There’s just one problem: He’s never built one before.
SpaceX’s newly proposed Terafab project aims to boost global semiconductor production by 50x. The goal? Churn out chips for orbital AI datacenters—because apparently, a terawatt of compute a year isn’t enough unless it’s in space.
The first phase alone is pegged at $55 billion. That’s about 1.25 Twitters, for scale. Intel’s latest leading-edge fab in Arizona cost a comparatively modest $30 billion. Musk’s plan is to build a single facility that can do everything from lithography masks to final chip testing, including memory.

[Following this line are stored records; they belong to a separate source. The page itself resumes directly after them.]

@[simp] theorem State.ret_crcAcc (s : State) (src : Source) (i : Byte) (r : Result) : (s.ret src i r).crcAcc = s.crcAcc := rfl
@[simp] theorem State.ret_bs (s : State) (src : Source) (i : Byte) (r : Result) : (s.ret src i r).bs = s.bs := rfl
@[simp] theorem State.ret_can (s : State) (src : Source) (i : Byte) (r : Result) : (s.ret src i r).can = s.can := rfl
@[simp] theorem State.ret_sl (s : State) (src : Source) (i : Byte) (r : Result) : (s.ret src i r).sl = s.sl := rfl
@[simp] theorem State.ret_rm (s : State) (src : Source) (i : Byte) (r : Result) : (s.ret src i r).rm = s.rm := rfl
@[simp] theorem State.ret_tm (s : State) (src : Source) (i : Byte) (r : Result) : (s.ret src i r).tm = s.tm := rfl
@[simp] theorem State.ret_now (s : State) (src : Source) (i : Byte) (r : Result) : (s.ret src i r).now = s.now := rfl
@[simp] theorem State.ret_out (s : State) (src : Source) (i : Byte) (r : Result) : (s.ret src i r).out = s.out := rfl
@[simp] theorem State.ret_params (s : State) (src : Source) (i : Byte) (r : Result) : (s.ret src i r).params = s.params := rfl
@[simp] theorem State.ret_returns (s : State) (src : Source) (i : Byte) (r : Result) : (s.ret src i r).returns = s.returns ++ [⟨src, .operation i, r⟩] := rfl
@[simp] theorem State.ret_waits (s : State) (src : Source) (i : Byte) (r : Result) : (s.ret src i r).waits = s.waits := rfl
@[simp] theorem State.ret_stops (s : State) (src : Source) (i : Byte) (r : Result) : (s.ret src i r).stops = s.stops := rfl
@[simp] theorem State.ret_inbox (s : State) (src : Source) (i : Byte) (r : Result) : (s.ret src i r).inbox = s.inbox := rfl

@[simp] theorem State.retConfigure_crcAcc (s : State) (w : ConfigWrite) (b : Bool) : (s.retConfigure w b).crcAcc = s.crcAcc := rfl
@[simp] theorem State.retConfigure_bs (s : State) (w : ConfigWrite) (b : Bool) : (s.retConfigure w b).bs = s.bs := rfl
@[simp] theorem State.retConfigure_can (s : State) (w : ConfigWrite) (b : Bool) : (s.retConfigure w b).can = s.can := rfl
@[simp] theorem State.retConfigure_sl (s : State) (w : ConfigWrite) (b : Bool) : (s.retConfigure w b).sl = s.sl := rfl
@[simp] theorem State.retConfigure_rm (s : State) (w : ConfigWrite) (b : Bool) : (s.retConfigure w b).rm = s.rm := rfl
@[simp] theorem State.retConfigure_tm (s : State) (w : ConfigWrite) (b : Bool) : (s.retConfigure w b).tm = s.tm := rfl
@[simp] theorem State.retConfigure_now (s : State) (w : ConfigWrite) (b : Bool) : (s.retConfigure w b).now = s.now := rfl
@[simp] theorem State.retConfigure_out (s : State) (w : ConfigWrite) (b : Bool) : (s.retConfigure w b).out = s.out := rfl
@[simp] theorem State.retConfigure_params (s : State) (w : ConfigWrite) (b : Bool) : (s.retConfigure w b).params = s.params := rfl
@[simp] theorem State.retConfigure_returns (s : State) (w : ConfigWrite) (b : Bool) : (s.retConfigure w b).returns = s.returns ++ [⟨w.source, .configure, .bool b⟩] := rfl
@[simp] theorem State.retConfigure_waits (s : State) (w : ConfigWrite) (b : Bool) : (s.retConfigure w b).waits = s.waits := rfl
@[simp] theorem State.retConfigure_stops (s : State) (w : ConfigWrite) (b : Bool) : (s.retConfigure w b).stops = s.stops := rfl
@[simp] theorem State.retConfigure_inbox (s : State) (w : ConfigWrite) (b : Bool) : (s.retConfigure w b).inbox = s.inbox := rfl

@[simp] theorem State.setHolding_crcAcc (s : State) (bank : List Word) : (s.setHolding bank).crcAcc = s.crcAcc := rfl
@[simp] theorem State.setHolding_bs (s : State) (bank : List Word) : (s.setHolding bank).bs = s.bs := rfl
@[simp] theorem State.setHolding_can (s : State) (bank : List Word) : (s.setHolding bank).can = s.can := rfl
@[simp] theorem State.setHolding_sl (s : State) (bank : List Word) : (s.setHolding bank).sl = { s.sl with hr := bank } := rfl
@[simp] theorem State.setHolding_rm (s : State) (bank : List Word) : (s.setHolding bank).rm = s.rm := rfl
@[simp] theorem State.setHolding_tm (s : State) (bank : List Word) : (s.setHolding bank).tm = s.tm := rfl
@[simp] theorem State.setHolding_now (s : State) (bank : List Word) : (s.setHolding bank).now = s.now := rfl
@[simp] theorem State.setHolding_out (s : State) (bank : List Word) : (s.setHolding bank).out = s.out := rfl
@[simp] theorem State.setHolding_params (s : State) (bank : List Word) : (s.setHolding bank).params = s.params := rfl
@[simp] theorem State.setHolding_returns (s : State) (bank : List Word) : (s.setHolding bank).returns = s.returns := rfl
@[simp] theorem State.setHolding_waits (s : State) (bank : List Word) : (s.setHolding bank).waits = s.waits := rfl
@[simp] theorem State.setHolding_stops (s : State) (bank : List Word) : (s.setHolding bank).stops = s.stops := rfl
@[simp] theorem State.setHolding_inbox (s : State) (bank : List Word) : (s.setHolding bank).inbox = s.inbox := rfl

@[simp] theorem State.setInput_crcAcc (s : State) (bank : List Word) : (s.setInput bank).crcAcc = s.crcAcc := rfl
@[simp] theorem State.setInput_bs (s : State) (bank : List Word) : (s.setInput bank).bs = s.bs := rfl
@[simp] theorem State.setInput_can (s : State) (bank : List Word) : (s.setInput bank).can = s.can := rfl
@[simp] theorem State.setInput_sl (s : State) (bank : List Word) : (s.setInput bank).sl = { s.sl with ir := bank } := rfl
@[simp] theorem State.setInput_rm (s : State) (bank : List Word) : (s.setInput bank).rm = s.rm := rfl
@[simp] theorem State.setInput_tm (s : State) (bank : List Word) : (s.setInput bank).tm = s.tm := rfl
@[simp] theorem State.setInput_now (s : State) (bank : List Word) : (s.setInput bank).now = s.now := rfl
@[simp] theorem State.setInput_out (s : State) (bank : List Word) : (s.setInput bank).out = s.out := rfl
@[simp] theorem State.setInput_params (s : State) (bank : List Word) : (s.setInput bank).params = s.params := rfl
@[simp] theorem State.setInput_returns (s : State) (bank : List Word) : (s.setInput bank).returns = s.returns := rfl
@[simp] theorem State.setInput_waits (s : State) (bank : List Word) : (s.setInput bank).waits = s.waits := rfl
@[simp] theorem State.setInput_stops (s : State) (bank : List Word) : (s.setInput bank).stops = s.stops := rfl
@[simp] theorem State.setInput_inbox (s : State) (bank : List Word) : (s.setInput bank).inbox = s.inbox := rfl

@[simp] theorem State.respond_crcAcc (s : State) (body : List Byte) : (s.respond body).crcAcc = s.crcAcc := rfl
@[simp] theorem State.respond_bs (s : State) (body : List Byte) : (s.respond body).bs = s.bs := rfl
@[simp] theorem State.respond_can (s : State) (body : List Byte) : (s.respond body).can = s.can := rfl
@[simp] theorem State.respond_sl (s : State) (body : List Byte) : (s.respond body).sl = { s.sl with bs := s.sl.bs.write (sealFrame body) } := rfl
@[simp] theorem State.respond_rm (s : State) (body : List Byte) : (s.respond body).rm = s.rm := rfl
@[simp] theorem State.respond_tm (s : State) (body : List Byte) : (s.respond body).tm = s.tm := rfl
@[simp] theorem State.respond_now (s : State) (body : List Byte) : (s.respond body).now = s.now := rfl
@[simp] theorem State.respond_out (s : State) (body : List Byte) : (s.respond body).out = s.out := rfl
@[simp] theorem State.respond_params (s : State) (body : List Byte) : (s.respond body).params = s.params := rfl
@[simp] theorem State.respond_returns (s : State) (body : List Byte) : (s.respond body).returns = s.returns := rfl
@[simp] theorem State.respond_waits (s : State) (body : List Byte) : (s.respond body).waits = s.waits := rfl
@[simp] theorem State.respond_stops (s : State) (body : List Byte) : (s.respond body).stops = s.stops := rfl
@[simp] theorem State.respond_inbox (s : State) (body : List Byte) : (s.respond body).inbox = s.inbox := rfl

@[simp] theorem State.raiseException_crcAcc (s : State) (unit fc : Byte) (code : ExceptionCode) : (s.raiseException unit fc code).crcAcc = s.crcAcc := rfl
@[simp] theorem State.raiseException_bs (s : State) (unit fc : Byte) (code : ExceptionCode) : (s.raiseException unit fc code).bs = s.bs := rfl
@[simp] theorem State.raiseException_can (s : State) (unit fc : Byte) (code : ExceptionCode) : (s.raiseException unit fc code).can = s.can := rfl
@[simp] theorem State.raiseException_sl (s : State) (unit fc : Byte) (code : ExceptionCode) : (s.raiseException unit fc code).sl = { s.sl with bs := s.sl.bs.write (sealFrame [unit, fc ||| 0x80#8, code.toByte]) } := rfl
@[simp] theorem State.raiseException_rm (s : State) (unit fc : Byte) (code : ExceptionCode) : (s.raiseException unit fc code).rm = s.rm := rfl
@[simp] theorem State.raiseException_tm (s : State) (unit fc : Byte) (code : ExceptionCode) : (s.raiseException unit fc code).tm = s.tm := rfl
@[simp] theorem State.raiseException_now (s : State) (unit fc : Byte) (code : ExceptionCode) : (s.raiseException unit fc code).now = s.now := rfl
@[simp] theorem State.raiseException_out (s : State) (unit fc : Byte) (code : ExceptionCode) : (s.raiseException unit fc code).out = s.out ++ [⟨.slave, .modbusException (fc &&& 0x7F#8) code.toByte⟩] := rfl
@[simp] theorem State.raiseException_params (s : State) (unit fc : Byte) (code : ExceptionCode) : (s.raiseException unit fc code).params = s.params := rfl
@[simp] theorem State.raiseException_returns (s : State) (unit fc : Byte) (code : ExceptionCode) : (s.raiseException unit fc code).returns = s.returns := rfl
@[simp] theorem State.raiseException_waits (s : State) (unit fc : Byte) (code : ExceptionCode) : (s.raiseException unit fc code).waits = s.waits := rfl
@[simp] theorem State.raiseException_stops (s : State) (unit fc : Byte) (code : ExceptionCode) : (s.raiseException unit fc code).stops = s.stops := rfl
@[simp] theorem State.raiseException_inbox (s : State) (unit fc : Byte) (code : ExceptionCode) : (s.raiseException unit fc code).inbox = s.inbox := rfl

@[simp] theorem State.setChan_crcAcc (s : State) (c : Chan) (ch : Channel) : (s.setChan c ch).crcAcc = s.crcAcc := by
  cases c <;> rfl
@[simp] theorem State.setChan_can (s : State) (c : Chan) (ch : Channel) : (s.setChan c ch).can = s.can := by
  cases c <;> rfl
@[simp] theorem State.setChan_tm (s : State) (c : Chan) (ch : Channel) : (s.setChan c ch).tm = s.tm := by
  cases c <;> rfl
@[simp] theorem State.setChan_now (s : State) (c : Chan) (ch : Channel) : (s.setChan c ch).now = s.now := by
  cases c <;> rfl
@[simp] theorem State.setChan_out (s : State) (c : Chan) (ch : Channel) : (s.setChan c ch).out = s.out := by
  cases c <;> rfl
@[simp] theorem State.setChan_params (s : State) (c : Chan) (ch : Channel) : (s.setChan c ch).params = s.params := by
  cases c <;> rfl
@[simp] theorem State.setChan_returns (s : State) (c : Chan) (ch : Channel) : (s.setChan c ch).returns = s.returns := by
  cases c <;> rfl
@[simp] theorem State.setChan_waits (s : State) (c : Chan) (ch : Channel) : (s.setChan c ch).waits = s.waits := by
  cases c <;> rfl
@[simp] theorem State.setChan_stops (s : State) (c : Chan) (ch : Channel) : (s.setChan c ch).stops = s.stops := by
  cases c <;> rfl
@[simp] theorem State.setChan_inbox (s : State) (c : Chan) (ch : Channel) : (s.setChan c ch).inbox = s.inbox := by
  cases c <;> rfl

@[simp] theorem State.setChan_host (s : State) (ch : Channel) : s.setChan .host ch = { s with bs := ch } := rfl
@[simp] theorem State.setChan_slave (s : State) (ch : Channel) :
    s.setChan .slave ch = { s with sl := { s.sl with bs := ch } } := rfl
@[simp] theorem State.setChan_master (s : State) (ch : Channel) :
    s.setChan .master ch = { s with rm := { s.rm with bs := ch } } := rfl
@[simp] theorem State.chan_host (s : State) : s.chan .host = s.bs := rfl
@[simp] theorem State.chan_slave (s : State) : s.chan .slave = s.sl.bs := rfl
@[simp] theorem State.chan_master (s : State) : s.chan .master = s.rm.bs := rfl

/-- Reading back the channel that was written. -/
@[simp] theorem State.chan_setChan_same (s : State) (c : Chan) (ch : Channel) : (s.setChan c ch).chan c = ch := by
  cases c <;> rfl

“In a single building, we can create a lithography mask, make the chip, test the chip, make another mask, and have an incredibly fast recursive loop,” he boasted in March. That’s the kind of talk you’d expect from someone who’s actually run a fab. Musk hasn’t.
SpaceX knows rockets, satellites, and web-scale apps. xAI knows AI. Twitter knows… well, it’s a husk. But none of these companies have semiconductor manufacturing experience. Musk isn’t sweating it: Intel just signed on as a partner, and the chips will be built on Intel’s yet-unfinished 14A process node.

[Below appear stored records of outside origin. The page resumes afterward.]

-- ==== Sys2Proof/Laws/Suspended.lean ====
section
/-! SUPPORT. The last steps of suspended host calls (`State.chosenReturn`, `State.mustReturn`), said once. -/
namespace Sys2Proof.Machine

/-- Nothing is accepted exactly when no element is. -/
theorem takeFirst_eq_none {α β : Type} (p : α → Option β) (as : List α) :
    takeFirst p as = none ↔ ∀ a ∈ as, p a = none := by
  induction as with
  | nil => simp [takeFirst]
  | cons a as ih =>
    rw [takeFirst, List.forall_mem_cons, ← ih]
    cases p a with
    | some b => simp
    | none => rcases takeFirst p as with - | ⟨x, b, rest⟩ <;> simp

/-- What is accepted is the first element that can be; the others keep their order. -/
theorem takeFirst_eq_some {α β : Type} (p : α → Option β) (as : List α) (a : α) (b : β) (rest : List α)
    (h : takeFirst p as = some (a, b, rest)) :
    ∃ before after, as = before ++ a :: after ∧ rest = before ++ after ∧ p a = some b ∧ ∀ x ∈ before, p x = none := by
  induction as generalizing rest with
  | nil => cases h
  | cons x as ih =>
    unfold takeFirst at h
    split at h
    · cases h
      exact ⟨[], as, rfl, rfl, ‹_›, by simp⟩
    · split at h
      · cases h
        obtain ⟨before, after, rfl, rfl, hp, hb⟩ := ih _ ‹_›
        exact ⟨x :: before, after, rfl, rfl, hp, List.forall_mem_cons.2 ⟨‹_›, hb⟩⟩
      · cases h

/-- The first element that is accepted, found. -/
theorem takeFirst_append {α β : Type} (p : α → Option β) (before after : List α) (a : α) (b : β)
    (hb : ∀ x ∈ before, p x = none) (ha : p a = some b) :
    takeFirst p (before ++ a :: after) = some (a, b, before ++ after) := by
  induction before with
  | nil => simp [takeFirst, ha]
  | cons x xs ih =>
    rw [List.forall_mem_cons] at hb
    simp [takeFirst, hb.1, ih hb.2]

/-- A join time that is not up is ahead. -/
theorem State.joinOver_eq_none (s : State) (c : StopCall) : s.joinOver c = none ↔ s.now < c.deadline := by
  simp only [State.joinOver]
  split <;> simp <;> omega

/-- Whether a suspended `waitReady` call returns depends on the channels and the clock only. -/
theorem State.waitOutcome_congr (s t : State) (w : Wait) (hc : ∀ c, t.chan c = s.chan c) (hn : t.now = s.now) :
    t.waitOutcome w = s.waitOutcome w := by
  simp [State.waitOutcome, hc, hn]

/-- No suspended call takes the next step exactly when none is due. -/
theorem State.mustReturn_eq_none (s : State) :
    s.mustReturn = none ↔ (∀ w ∈ s.waits, s.waitOutcome w = none) ∧ ∀ c ∈ s.stops, s.now < c.deadline := by
  simp only [← State.joinOver_eq_none, ← takeFirst_eq_none, State.mustReturn]
  rcases takeFirst s.waitOutcome s.waits with - | ⟨w, b, rest⟩
  · rcases takeFirst s.joinOver s.stops with - | ⟨d, u, rest⟩ <;> simp
  · simp

/-- The suspended call that takes the next step: the first `waitReady` that is due, or, when none is, the first `stop` whose
join time is up. -/
theorem State.mustReturn_cases (s t : State) (h : s.mustReturn = some t) :
    (∃ w b before after, s.waits = before ++ w :: after ∧ s.waitOutcome w = some b ∧
      (∀ x ∈ before, s.waitOutcome x = none) ∧ t = s.endWait w b (before ++ after)) ∨
    ((∀ w ∈ s.waits, s.waitOutcome w = none) ∧ ∃ c before after, s.stops = before ++ c :: after ∧ c.deadline ≤ s.now ∧
      (∀ x ∈ before, s.now < x.deadline) ∧ t = s.endStop c (before ++ after)) := by
  unfold State.mustReturn at h
  split at h
  · obtain ⟨before, after, hw, rfl, hp, hb⟩ := takeFirst_eq_some _ _ _ _ _ ‹_›
    exact .inl ⟨_, _, before, after, hw, hp, hb, (Option.some.inj h).symm⟩
  · split at h
    · obtain ⟨before, after, hd, rfl, hp, hb⟩ := takeFirst_eq_some _ _ _ _ _ ‹_›
      refine .inr ⟨(takeFirst_eq_none _ _).1 ‹_›, _, before, after, hd, ?_,
        fun x hx => (s.joinOver_eq_none x).1 (hb x hx), (Option.some.inj h).symm⟩
      by_contra hn
      rw [(s.joinOver_eq_none _).2 (by omega)] at hp
      cases hp
    · cases h

/-- Two lists around an element, put together without it. -/
theorem eraseIdx_between {α : Type} (before after : List α) (a : α) :
    (before ++ a :: after).eraseIdx before.length = before ++ after := by
  simp [List.eraseIdx_append_of_length_le]

/-- An index that holds an element cuts the list there. -/
theorem split_at_index {α : Type} (as : List α) (k : Nat) (a : α) (h : as[k]? = some a) :
    ∃ before after, as = before ++ a :: after ∧ before.length = k ∧ as.eraseIdx k = before ++ after := by
  obtain ⟨hk, rfl⟩ := List.getElem?_eq_some_iff.1 h
  refine ⟨as.take k, as.drop (k + 1), ?_, by simp; omega, List.eraseIdx_eq_take_drop_succ as k⟩
  rw [List.cons_getElem_drop_succ, List.take_append_drop]

/-- The last step of a `waitReady` call that the inbox names: enabled when the call is due. -/
theorem State.waitReturns_between (s : State) (before after : List Wait) (w : Wait) (h : s.waits = before ++ w :: after) :
    s.waitReturns before.length = (s.waitOutcome w).map fun b => s.endWait w b (before ++ after) := by
  simp only [State.waitReturns, h, eraseIdx_between]
  cases hb : s.waitOutcome w <;> simp [hb]

/-- The last step of a `stop` call that the inbox names: enabled when its wait is over. -/
theorem State.stopReturns_between (s : State) (before after : List StopCall) (c : StopCall)
    (h : s.stops = before ++ c :: after) :
    s.stopReturns before.length = if s.stopOver c then some (s.endStop c (before ++ after)) else none := by
  simp only [State.stopReturns, h, eraseIdx_between]
  simp

/-- The last step the inbox names, where it is enabled. -/
theorem State.chosenReturn_cases (s t : State) (h : s.chosenReturn = some t) :
    (∃ before after w b rest, s.inbox = .waitReturns before.length :: rest ∧ s.waits = before ++ w :: after ∧
      s.waitOutcome w = some b ∧ t = State.endWait { s with inbox := rest } w b (before ++ after)) ∨
    (∃ before after c rest, s.inbox = .stopReturns before.length :: rest ∧ s.stops = before ++ c :: after ∧
      s.stopOver c = true ∧ t = State.endStop { s with inbox := rest } c (before ++ after)) := by
  unfold State.chosenReturn at h
  split at h
  · rename_i k rest hi
    cases hw : s.waits[k]? with
    | none => simp [State.waitReturns, hw] at h
    | some w =>
      obtain ⟨before, after, hs, rfl, -⟩ := split_at_index _ _ _ hw
      rw [State.waitReturns_between { s with inbox := rest } before after w hs] at h
      obtain ⟨b, hb, rfl⟩ := Option.map_eq_some_iff.1 h
      have hc := State.waitOutcome_congr s { s with inbox := rest } w (fun c => by cases c <;> rfl) rfl
      exact .inl ⟨before, after, w, b, rest, hi, hs, hc ▸ hb, rfl⟩
  · rename_i k rest hi
    cases hc : s.stops[k]? with
    | none => simp [State.stopReturns, hc] at h
    | some c =>
      obtain ⟨before, after, hs, rfl, -⟩ := split_at_index _ _ _ hc
      rw [State.stopReturns_between { s with inbox := rest } before after c hs] at h
      split at h
      · exact .inr ⟨before, after, c, rest, hi, hs, ‹_›, (Option.some.inj h).symm⟩
      · cases h
  all_goals cases h

/-- An inbox that names no last step chooses none. -/
theorem State.chosenReturn_eq_none (s : State) (hw : ∀ k rest, s.inbox ≠ .waitReturns k :: rest)
    (hs : ∀ k rest, s.inbox ≠ .stopReturns k :: rest) : s.chosenReturn = none := by
  unfold State.chosenReturn
  split
  · exact absurd ‹_› (hw _ _)
  · exact absurd ‹_› (hs _ _)
  all_goals rfl

end Sys2Proof.Machine
end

Tesla, also part of Terafab, brings some credibility. It’s designed custom silicon for its cars and the Dojo supercomputer. So the chip design part isn’t pure fantasy. But manufacturing at this scale? That’s a different beast.

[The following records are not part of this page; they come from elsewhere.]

/-- A lost request that has not ended stays lost, and gathers bytes at most. -/
theorem effect_keeps_lost_rtu_request {t : State} (h : Effect s t) (hawaits : t.rm.state = .awaitingResponse) :
    ∃ resp, t.rm.ctx = some { ctx with resp := resp } := by
  have hsame : ∀ {c : Option TransactionContext}, c = s.rm.ctx → ∃ resp, c = some { ctx with resp := resp } :=
    fun hc => ⟨ctx.resp, hc.trans hctx⟩
  cases h
  case chan c ch notes results move => exact hsame (State.setChan_rm_ctx s c ch)
  case chanBreaks c notes hopen =>
    cases c
    case master =>
      refine ⟨ctx.resp, ?_⟩
      change s.rm.ctx.map TransactionContext.lose = some ctx
      rw [hctx, Option.map_some, TransactionContext.lose_of_lost hlost]
    all_goals exact hsame rfl
  case slaveRuns heffect | slaveFires _ heffect =>
    obtain ⟨_, _, _, -, rfl⟩ := heffect
    exact hsame rfl
  case rtuSends q hidle hopen => simp [RtuMaster.isIdle, hstate] at hidle
  case rtuGathers ctx' hpending =>
    obtain rfl := Option.some.inj ((RtuMaster.ctx_of_pending hpending).symm.trans hctx)
    exact ⟨_, rfl⟩
  case rtuEnds => cases hawaits
  all_goals exact hsame rfl

/-- The poll of a lost request accepts nothing: before the deadline the wait goes on. -/
theorem exec_rmMasterPoll_of_lost : exec .rmMasterPoll s = .next ((s.rtuGather ctx).rtuDeadline ctx) :=
  exec_rmMasterPoll_of_none hstate hctx (if_pos hlost)

/-- Only the poll at or after its deadline ends a lost request. -/
theorem exec_keeps_lost_rtu_request {i : Instr} {t : State} (h : exec i s = .next t) :
    (i = .rmMasterPoll ∧ ctx.deadline ≤ s.now) ∨
      (t.rm.state = .awaitingResponse ∧ ∃ resp, t.rm.ctx = some { ctx with resp := resp }) := by
  by_cases hdue : i = .rmMasterPoll ∧ ctx.deadline ≤ s.now
  · exact .inl hdue
  · have hawaits : t.rm.state = .awaitingResponse := by
      by_cases hpoll : i = .rmMasterPoll
      · subst hpoll
        have hearly : s.now < ctx.deadline := Nat.lt_of_not_le fun hle => hdue ⟨rfl, hle⟩
        obtain rfl := Host.Outcome.next.inj (h.symm.trans (exec_rmMasterPoll_of_lost hstate hctx hlost))
        rw [rtuDeadline_of_early (s := s.rtuGather ctx) hearly]
        exact hstate
      · exact rtuMaster_awaits_of_ne_poll hstate hctx hlost hpoll h
    exact .inr ⟨hawaits, effect_keeps_lost_rtu_request hstate hctx hlost (exec_effect i s t h) hawaits⟩

end

end

end Sys2Proof.Machine

/-- Settles O42: the accepted responses are those of `TransactionContext.response`, and no other operation reaches a lost
request. -/
theorem masterPollTurn : Obligations.MasterPollTurn := by
  refine ⟨fun s ctx hstate hctx => ?turn,
    fun i s t ctx h hstate hctx hlost => exec_keeps_lost_rtu_request hstate hctx hlost h,
    fun s => exec_rmMasterPoll_of_idle⟩
  case turn =>
    intro got buf taken accepted
    have htaken : s.rtuGather ctx = taken := s.rtuGather_eq ctx
    have haccepted : ∀ p, ctx.response (ctx.resp ++ s.rm.bs.available) = some p ↔ accepted p := fun p => by
      rw [Channel.available_eq]
      exact ctx.response_eq_some_iff buf p
    have hfound : ∀ p, accepted p → exec .rmMasterPoll s = .next (taken.rtuConclude ctx p.fc p.data) := fun p hp => by
      rw [← htaken]
      exact exec_rmMasterPoll_of_response hstate hctx ((haccepted p).2 hp)
    have hnone : (∀ p, ¬ accepted p) → exec .rmMasterPoll s = .next (taken.rtuDeadline ctx) := fun hno => by
      rw [← htaken]
      exact exec_rmMasterPoll_of_none hstate hctx
        (Option.eq_none_iff_forall_ne_some.2 fun p hp => hno p ((haccepted p).1 hp))
    refine ⟨fun p hp => ⟨fun code more hbit hdata => ?exception, fun fc hfc => ?normal⟩, fun hno hdue => ?timeout,
      fun hno hearly => ?waits⟩
    case exception => rw [hfound p hp, hdata, rtuConclude_of_exception taken ctx hbit]
    case normal => rw [hfound p hp, hfc, rtuConclude_code]
    case timeout => rw [hnone hno, rtuDeadline_of_due (s := taken) hdue]
    case waits => rw [hnone hno, rtuDeadline_of_early (s := taken) hearly]
end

The whole thing hinges on Starship making orbital datacenters economically viable. That hasn’t happened yet. Fabs take three to five years to come online, so Musk has time to make his rocket actually reusable. He’s got form on big promises: remember the $2 trillion in government cuts that became $150 billion? Or the Mars rocket by 2024? Or the million robotaxis by 2020?
The Grimes County commissioners will vote on a tax abatement for Terafab on June 3. They might want to ask about the delivery timeline. Because in Musk’s world, the gap between a grand vision and a working fab is measured in Twitters, not transistors.